- [What you are asked to do] Your output should be the lines of the entries below, exactly, from the first one through the line that holds "def decodeTableWord (_nbits".

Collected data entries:
↓

-- ==== Sys2Proof/Decode.lean ====
section
/-! DEFINITION. `decodeTableWord`: the command that a word spells by the bits of spec/opcode_table.json.
No row of the table gives bits (every "fields" is empty and no row has a match), so no word spells a
command. The telegrams and frames that the manual does encode are read and written in
Sys2Proof/Machine/Telegram.lean. -/

namespace Sys2Proof

/-- No row of the table has bits, so no word spells a command. -/
def decodeTableWord (_nbits _w : Nat) : Option Instr := none

end Sys2Proof
end

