-- ==== Sys2Proof/Machine/Routes.lean ====
section
/-! DEFINITION. The geometry of a route record (R14, R89, R140), the remote section table (R32 to R34), a
route's proof (R104), what an instance holds (R116), and the arithmetic of the approach release delay (R130
to R133). Nothing here changes any other block. -/

namespace Sys2Proof.Machine

/-! ## The geometry of a route record -/

/-- The path and overlap requirements with their route indices: 1 to 16 and 17 to 20 (R14). -/
def reqsOf (r : RouteRecord) : List (Nat × RouteReq) :=
  (r.path.zipIdx 1 ++ r.overlap.zipIdx 17).map fun x => (x.2, x.1)

/-- A requirement on a section. -/
def onSection (q : RouteReq) : Bool := decide (q.elem < 16)

/-- The section that a requirement names. -/
def sectionOf (q : RouteReq) : SectionRef := ⟨q.station, q.elem⟩

/-- The local element that a requirement names, if it names one. -/
def localElem (q : RouteReq) : Option Elem := if q.station = 0 then elemOfNumber q.elem else none

/-- The requirement at a route index. -/
def reqAt (r : RouteRecord) (index : Nat) : Option RouteReq := (reqsOf r).lookup index

/-- The sections s1 to sn with their route indices (R89). -/
def pathSections (r : RouteRecord) : List (Nat × RouteReq) :=
  (reqsOf r).filter fun x => decide (x.1 ≤ 16) && onSection x.2

/-- The place of a section among s1 to sn, counted from 0. -/
def pathPlace (r : RouteRecord) (x : SectionRef) : Option Nat :=
  (pathSections r).findIdx? fun y => sectionOf y.2 == x

/-- The route index of an overlap requirement on a section. -/
def overlapIndex (r : RouteRecord) (x : SectionRef) : Option Nat :=
  ((reqsOf r).find? fun y => decide (17 ≤ y.1) && onSection y.2 && sectionOf y.2 == x).map (·.1)

/-- The owners of remote portions, ascending (R89). -/
def ownersOf (r : RouteRecord) : List Nat :=
  sortBy id (distinct (((reqsOf r).map (·.2.station)).filter (· != 0)))

/-- The route indices of an owner's requirements, in order (R89). -/
def ownedIndices (r : RouteRecord) (owner : Nat) : List Nat :=
  ((reqsOf r).filter fun x => x.2.station == owner).map (·.1)

/-- The remote portions of a new instance, in ascending owner address (R90, R92). -/
def newPortions (r : RouteRecord) : List Portion :=
  (ownersOf r).map fun o => ⟨o, ownedIndices r o, .none, none⟩

/-- The requirements that belong to path section k: itself, and the points and OPPOSING signals that name
it (R89, R121). That a path section naming another goes with it, and that the belongs byte of an overlap, EXIT
or boundary requirement is ignored, is the model's choice (log entry 34). -/
def belongingTo (r : RouteRecord) (k : Nat) : List Nat :=
  match (pathSections r)[k]? with
  | some s =>
    ((reqsOf r).filter fun x =>
      decide (x.1 ≤ 16) && (x.1 == s.1 || x.2.role != .exit && x.2.elem < 32 && x.2.belongs == s.1)).map (·.1)
  | none => []

/-- The EXIT requirement and the boundary of the route, which go with sn (R121). -/
def exitIndices (r : RouteRecord) : List Nat :=
  ((reqsOf r).filter fun x => decide (x.1 ≤ 16) && (x.2.role == .exit || decide (32 ≤ x.2.elem))).map (·.1)

/-- What the release of section k frees: what belongs to it, the ENTRY lock (index 0) with s1, and the exit
with sn (R121). -/
def freedWith (r : RouteRecord) (k : Nat) : List Nat :=
  let own := belongingTo r k ++ (if k + 1 = (pathSections r).length then exitIndices r else [])
  sortBy id (distinct ((if k = 0 then [0] else []) ++ own))

/-- The boundary at which a route ends (R89). -/
def exitBoundary (r : RouteRecord) : Option (Fin 4) :=
  match r.exit with
  | .boundary b => some b
  | _ => none

/-- The route index of the boundary requirement; the exit of a route to a boundary is its last. -/
def boundaryIndex (r : RouteRecord) : Nat :=
  match (reqsOf r).find? fun x => x.2.station == 0 && decide (32 ≤ x.2.elem) with
  | some x => x.1
  | none => r.path.length

/-- The route index of a local element. -/
def indexOfElem (r : RouteRecord) (e : Elem) : Nat :=
  match (reqsOf r).find? fun x => localElem x.2 == some e with
  | some x => x.1
  | none => 0

/-- The local part with the ENTRY lock as a requirement set: index 0, then the local requirements with
their numbers (R14). -/
def localPart (r : RouteRecord) : List LockReq :=
  ⟨0, 24 + r.entry.val, .entry, .stop⟩
    :: ((reqsOf r).filter fun x => x.2.station == 0).map fun x => ⟨x.1, x.2.elem, x.2.role, x.2.state⟩

/-! ## Flank entries (R140) -/

/-- The flank requirement of an entry that is in use. -/
def inUseReq (f : FlankEntry) : InUse → FlankReq
  | .primary => f.primary
  | .substitute => f.substitute.getD f.primary

/-- The flank portions of a new instance (R141). -/
def newFlank (r : RouteRecord) : List FlankPortion :=
  r.flank.map fun f => ⟨.primary, f.primary.station, .none, none, none⟩

/-- The flank portion holds a claim (R141). -/
def FlankState.holding : FlankState → Bool
  | .granted | .proven | .lapsed => true
  | _ => false

/-- The portion is held at its owner (R116). -/
def PortionState.holding : PortionState → Bool
  | .granted => true
  | .proven => true
  | .lapsed _ => true
  | _ => false

/-- A route instance at its creation (R92, R116). -/
def newInstance (r : RouteRecord) (settingLimit : Nat) : RouteInst where
  route := r.number
  state := .setting
  inStep := false
  awaitingDirection := false
  directionHeld := false
  progress := (pathSections r).map fun _ => .notReached
  faultMarks := []
  released := []
  portions := newPortions r
  flank := newFlank r
  settingTimer := some settingLimit
  approachTimer := none
  overlapTimer := .stopped
  emergencyTimer := .stopped
  delay := none
  speedUsed := none
  lastFailure := none

/-- The instance on a signal with its route record. -/
def State.running (s : State) (g : Fin 8) : Option (RouteInst × RouteRecord) :=
  match s.instances[g] with
  | some i => (s.routeRecord i.route).map (i, ·)
  | none => none

/-- The route is entered: its s1 progress is not NOT_REACHED (R116). -/
def RouteInst.entered (i : RouteInst) : Bool :=
  match i.progress with
  | p :: _ => p != .notReached
  | [] => false

/-- The progress of path section k. -/
def RouteInst.progressAt (i : RouteInst) (k : Nat) : Progress := i.progress.getD k .notReached

/-- The route is in SETTING or POSITIONING. -/
def RouteInst.beingSet (i : RouteInst) : Bool := i.state == .setting || i.state == .positioning

/-- A requirement is held by the instance: not marked released, and for a remote one its portion GRANTED,
PROVEN or LAPSED (R116). -/
def RouteInst.holds (i : RouteInst) (index : Nat) (q : RouteReq) : Bool :=
  !i.released.contains index
    && (q.station == 0 || i.portions.any fun p => p.indices.contains index && p.state.holding)

/-- The emergency timer runs. -/
def Timer.isRunning : Timer → Bool
  | .running _ => true
  | _ => false

/-! ## The remote section table (R32 to R34) -/

/-- The entry of the remote section table for a section. -/
def State.remoteEntry (s : State) (x : SectionRef) : Option RemoteEntry :=
  s.remote.find? fun e => e.station == x.station && e.index == x.index

/-- Changes the entry for a section. -/
def State.changeRemote (s : State) (x : SectionRef) (f : RemoteEntry → RemoteEntry) : State :=
  { s with remote := s.remote.map fun e => if e.station = x.station ∧ e.index = x.index then f e else e }

/-- What a section shows to the Route Engine: a local section's occupancy field, or a remote section's
image (R32, R119). -/
def State.imageOf (s : State) (x : SectionRef) : SectionImage :=
  if x.station = 0 then
    match elemOfNumber x.index with
    | some (.track i) => if s.sections[i].occupied then .occupied else .clear
    | _ => .unknown
  else (s.remoteEntry x).elim .unknown (·.image)

/-- A capture that is not stale. -/
def freshCapture : Option Capture → Option Stamp
  | some c => if c.stale then none else some c.value
  | none => none

/-- The entry capture of a section, where it may be used for timing (R26, R32). -/
def State.captureOf (s : State) (x : SectionRef) : Option Stamp :=
  if x.station = 0 then
    match elemOfNumber x.index with
    | some (.track i) => freshCapture s.sections[i].entryCapture
    | _ => none
  else freshCapture ((s.remoteEntry x).bind (·.capture))

/-- A GRANTED answer lists sections: an UNKNOWN image becomes CLEAR and the route is a holder (R34). -/
def State.holdImages (s : State) (route station : Nat) (elems : List Nat) : State :=
  { s with remote := s.remote.map fun e =>
      if e.station = station ∧ elems.contains e.index then
        { e with
          image := if e.image = .unknown then .clear else e.image
          heldBy := if e.heldBy.contains route then e.heldBy else e.heldBy ++ [route] }
      else e }

/-- A route leaves the holders of sections: an unwatched entry without holders becomes UNKNOWN (R34). An entry that
does not list the route keeps its image and capture, which is the model's choice (log entry 48). -/
def State.unholdImages (s : State) (route station : Nat) (elems : List Nat) : State :=
  { s with remote := s.remote.map fun e =>
      if e.station = station ∧ elems.contains e.index ∧ e.heldBy.contains route then
        let left := e.heldBy.filter (· != route)
        if !e.watched && left.isEmpty then { e with heldBy := left, image := .unknown, capture := none }
        else { e with heldBy := left }
      else e }

/-- A break with an owner: every entry of its becomes UNKNOWN, without capture and holders (R34). -/
def State.forgetImages (s : State) (station : Nat) : State :=
  { s with remote := s.remote.map fun e =>
      if e.station = station then { e with image := .unknown, capture := none, heldBy := [] } else e }

/-! ## Proof (R104) -/

/-- Index 0: the signal is under this route's ENTRY lock, and its claim list is empty. -/
def State.entryProven (s : State) (g : Fin 8) (i : RouteInst) : Bool :=
  s.signals[g].lock.any (fun l => l.role == .entry && l.ref == s.ownRef i.route) && s.signals[g].claims.isEmpty

/-- A path or overlap requirement is proven. One that the route has lost by takeover never is (R126). -/
def State.reqProven (s : State) (i : RouteInst) (index : Nat) (q : RouteReq) : Bool :=
  !i.released.contains index &&
    match localElem q with
    | some (.track t) =>
      !s.sections[t].occupied && s.sections[t].supervision == .proven && !s.sections[t].sequenceFault
    | some (.points p) =>
      s.points[p].drive == .rest && s.points[p].supervision == .proven
        && s.points[p].commanded == requiredPosition q.state
    | some (.signal g) => if q.role = .exit then s.signals[g].exitProof else s.signals[g].aspect == .stop
    | some (.boundary _) => i.directionHeld
    | none =>
      q.station != 0 && i.portions.any (fun p => p.indices.contains index && p.state == .proven)
        && (!onSection q || s.imageOf (sectionOf q) == .clear)

/-- The index of the first missing proof of the route on a signal; `none` when its proof is complete. -/
def State.firstMissing (s : State) (g : Fin 8) (i : RouteInst) (r : RouteRecord) : Option Nat :=
  if !s.entryProven g i then some 0
  else
    match (reqsOf r).find? fun x => !s.reqProven i x.1 x.2 with
    | some x => some x.1
    | none => ((i.flank.zipIdx 21).find? fun f => f.1.state != .proven).map (·.2)

/-- The index that an expiry of the setting limit reports: in SETTING the boundary's while the route awaits
direction, else the first of the portion still PENDING or NONE (R111). With the proof complete it is 0, the
model's choice (log entry 22). -/
def State.limitIndex (s : State) (g : Fin 8) (i : RouteInst) (r : RouteRecord) : Nat :=
  if i.state = .setting then
    if i.awaitingDirection then boundaryIndex r
    else
      match i.portions.find? fun p => p.state == .none || p.state == .pending with
      | some p => p.indices.headD 0
      | none => (s.firstMissing g i r).getD 0
  else (s.firstMissing g i r).getD 0

/-! ## The approach release delay (R130 to R133) -/

/-- The approach section counts as occupied for CANCEL: a local section OCCUPIED or UNPROVEN, a remote one
OCCUPIED or UNKNOWN (R127). -/
def State.approachOccupied (s : State) (x : SectionRef) : Bool :=
  if x.station = 0 then
    match elemOfNumber x.index with
    | some (.track i) => s.sections[i].occupied || s.sections[i].supervision == .unproven
    | _ => true
  else s.imageOf x != .clear

/-- Stage 1: Δ, where it is valid (R132). -/
def State.validSpan (s : State) (r : RouteRecord) : Option Nat :=
  let a := s.sections[r.approach]
  match freshCapture a.entryCapture, s.captureOf r.distant with
  | some c2, some c1 =>
    let d := (c2 - c1).toNat
    if a.occupied && decide (1 ≤ d ∧ d ≤ 60000) then some d else none
  | _, _ => none

/-- Stage 2: v in cm/s, saturated at 9999 (R133). -/
def spanSpeed (length span : Nat) : Nat := min 9999 (length * 10000 / span)

/-- A quotient rounded up. -/
def divUp (a b : Nat) : Nat := (a + b - 1) / b

/-- Stage 3: t_stop in centiseconds (R133). -/
def stopTime (speed decel : Nat) : Nat := divUp (speed * 100) decel

/-- Stage 4: D in seconds, within T_min and T_max (R133). -/
def delayOf (r : RouteRecord) (speed : Nat) : Nat :=
  min r.tMax (max r.tMin (divUp (stopTime speed r.decel) 100 + r.margin))

/-- The speed from which D is computed: by measurement, else the approach section's record, else none
(R133). -/
def State.delaySpeed (s : State) (r : RouteRecord) : Option Nat :=
  match s.validSpan r with
  | some d => some (spanSpeed r.distantLength d)
  | none =>
    match s.sections[r.approach].train with
    | some t => if t.speed = 0 then none else some t.speed
    | none => none

/-- D and the v used: T_max without a speed (R133). -/
def State.approachDelay (s : State) (r : RouteRecord) : Nat × Option Nat :=
  match s.delaySpeed r with
  | some v => (delayOf r v, some v)
  | none => (r.tMax, none)

/-- The speed measured at the event at which an approach section becomes OCCUPIED: any route that names it
gives its distant section and length, on which all agree (R130, R190). -/
def State.measured (s : State) (i : Fin 16) : Option Nat :=
  match s.cfg.routes.find? (·.approach == i) with
  | some r =>
    if s.imageOf r.distant = .occupied then (s.validSpan r).map (spanSpeed r.distantLength) else none
  | none => none

end Sys2Proof.Machine
end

↑

- [Task solution]
-- ==== Sys2Proof/Decode.lean ====
section
/-! DEFINITION. `decodeTableWord`: the command that a word spells by the bits of spec/opcode_table.json.
No row of the table gives bits (every "fields" is empty and no row has a match), so no word spells a
command. The telegrams and frames that the manual does encode are read and written in
Sys2Proof/Machine/Telegram.lean. -/

namespace Sys2Proof

/-- No row of the table has bits, so no word spells a command. -/
def decodeTableWord (_nbits _w : Nat) : Option Instr := none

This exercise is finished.